Recipe Tips and Variations
Here are some of my top tips and variations to help you make this dish:
- Substitute regular potatoes. Not a big sweet potato fan? No problem, just swap them out for Yukon gold or russet potatoes.
- Add shredded chicken. This dish is currently meat-less, but it doesn’t have to be. This easy lentil soup recipe would be just as delicious and even heartier with some shredded chicken in the mix. You could also add ground turkey, sliced or ground sausage, cubed ham, or even hot dogs.
- Switch up the veggies: Looking to get rid of some veggies you have at home? Feel free to add any vegetables you like. Some great options include zucchini, peas, spinach, corn, and leeks.
- Switch up the spices: This is one of those soups that you can take in so many directions. Use curry powder or curry paste to add a spicy twist to this soup. Use Italian seasoning and a can of diced tomatoes (added after the lentil are cooked) for an Italian spin. Try out some taco or chili seasoning and diced tomatoes to make your own version of lentil chili.

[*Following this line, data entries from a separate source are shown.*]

/-- The move of a tag, as the figures still in it before its GO record it. -/
def moveOf (t : Nat) (s : State) : Option Move := (moveFigs t s).head?.bind fun f => (s.fig f).move

/-- The due time and the deadline of a move (R138). -/
def moveTimes (t : Nat) (s : State) : Option (Int × Int) := (moveOf t s).map fun m => (m.due, m.due + m.tolerance)

/-- Lane M's run is ABORTING: its moves start no more (R141). -/
def runAborting (s : State) : Bool := match s.run .M with | some r => r.state == .aborting | none => false

/-- The three conditions of the GO (R138). -/
def goReady (t : Nat) (s : State) : Bool :=
  (moveFigs t s).all (fun f =>
    (s.fig f).step == .accepted &&
    match (s.figDef f).crossing with
    | some c => (s.door c.door).state == .opened
    | none => true) &&
  (match moveOf t s with | some m => claimGranted m.ref s | none => true) && !runAborting s

/-- An instant of show time lies ahead or falls due in the present millisecond: show time is not beyond it, or has only
now passed it over (R8). -/
def notPast (t : Int) (s : State) : Bool :=
  decide (s.tb.showTime ≤ t) || (s.tb.jumped && decide (s.tb.showTime = t + 1))

/-- The instant at which the GO of a move is queued, or queued again, has come (R138); at the deadline either may come
first. -/
def goDue (t : Nat) (s : State) : Bool :=
  match moveTimes t s with
  | none => false
  | some (due, late) =>
    decide (due ≤ s.tb.showTime) && notPast late s && !goHeld t s && goReady t s &&
    (decide (linkAnswer s ≠ .full) || !s.stg.goRefused.contains t)

/-- The GO is queued (R138): refused at a full queue it is marked, to be queued again at the next room. -/
def queueGo (t : Nat) (s : State) : State :=
  let s' := enqueue .go 0 (goData t) (.go t) s
  match linkAnswer s with
  | .queued => { s' with stg.goRefused := s'.stg.goRefused.filter (· != t) }
  | .full => linkRefused (.go t) s'
  | .stuck => linkFailed (.go t) .lineStuck s'

/-- The GO's deadline has come and it has not been taken onto the line (R138). -/
def goLate (t : Nat) (s : State) : Bool :=
  match moveTimes t s with
  | none => false
  | some (_, late) => decide (late ≤ s.tb.showTime) && !goFlying t s

/-- The deadline: a queued GO is withdrawn, the claim is withdrawn, and every figure faults MOVE_LATE, in ascending index
(R138; log entry 80), the claim after the figures (log entry 95). -/
def missGo (t : Nat) (s : State) : State :=
  match moveOf t s with
  | none => s
  | some m =>
    let figs := moveFigs t s
    let s := withdrawQueued (· == .go t) s
    let s := { s with stg.goRefused := s.stg.goRefused.filter (· != t) }
    let s := figs.foldl (fun s f => withdrawFig f (reportFig f .moveLate s)) s
    dropClaim (.figures m.ref) s

/-- The windows of a move that starts now (R139). -/
def startMove (now : Stamp) (m : Move) : Move :=
  { m with
    started := some { goTime := now.shown, goElapsed := now.elapsed, opens := now.shown + (m.duration * m.windowOpen / 100 : Nat),
                      closes := now.shown + m.duration + m.grace } }

/-- The GO has completed: the figures start (R139). -/
def goDone (t : Nat) (s : State) : State :=
  (moveFigs t s).foldl
    (fun s f => s.mapFig f fun r => { r with state := .moving, move := r.move.map (startMove s.stamp) }) s

/-! ## Holding, resuming and aborting a run's figures (R141) -/

/-- The remaining duration of a move held at an elapsed count (R73, R141): the time from its GO is measured on the
elapsed count (R1). -/
def remaining (now : Nat) (m : Move) : Nat :=
  match m.started with
  | some w => max 200 (m.duration - (now - w.goElapsed))
  | none => m.duration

What to Serve With Lentil Soup
You can serve this delicious healthy soup on its own as a standalone dish, or pair it with the side dish of your choice. In my opinion, you can never go wrong with the classic soup and salad combo. You can pair this dish with any protein and/or veggie you like.
If you’re in need of a little inspiration, here are some of my favorite dishes to serve with lentil soup:
- Savory Feta Cheese Muffins with Red Peppers
- Easy Arugula Salad
- Healthy Caesar Salad
- Two Ingredient Breadsticks
- Cheddar Biscuits
Which Lentils Should I Use to Make Soup?
While I like to use brown or green lentils in this recipe, the choice is entirely up to you. If you aren’t sure about the differences in types of lentils, here’s a little breakdown:
- Black lentils. These are technically the healthiest and most nutritious of the lentil family. A half-cup of black lentils has 26g protein, 18g fiber, as well as a hearty supply of calcium, iron, and potassium (according to the USDA).
- Red and yellow lentils: Red and yellow lentils are great for stews and soups because they tend to get mushier as they cook. Personally, I find that they’re the sweetest and nuttiest-tasting of the lentil family. Here's a delicious lentil soup using red lentils.
- Brown or green lentils: Green lentils have an almost peppery flavor. They’re known to maintain a firm texture, even after cooking, which makes them a great option for salads.
How to Store Leftover Lentil Soup
When stored in an airtight container, refrigerated lentil soup will stay fresh in the refrigerator for about 3-4 days. You can also freeze the soup for up to 3 months, which is a great option if you want to prep a big batch all at once. Before putting the soup away, always let it cool to room temperature.
It’s important to note that you should never fill a storage container to the brim, as liquid expands when frozen and could get very messy, very fast.
Frequently Asked Questions
Below you can find the answers to some of the most frequently asked questions about this lentil soup recipe:
No! There is no soaking required for this lentil soup recipe. However, soaking your lentils does speed the cooking process up a bit, if you’re wanting to cook the dish faster.
Yes and no. Because lentils are nutrient-dense and low in calories, they’re a wonderful, nutritious food and can keep you feeling full for longer. However, our bodies have a difficult time digesting fiber, so consuming lentils daily can sometimes lead to an upset stomach or cramping. Everyone is different though, so just listen to your body.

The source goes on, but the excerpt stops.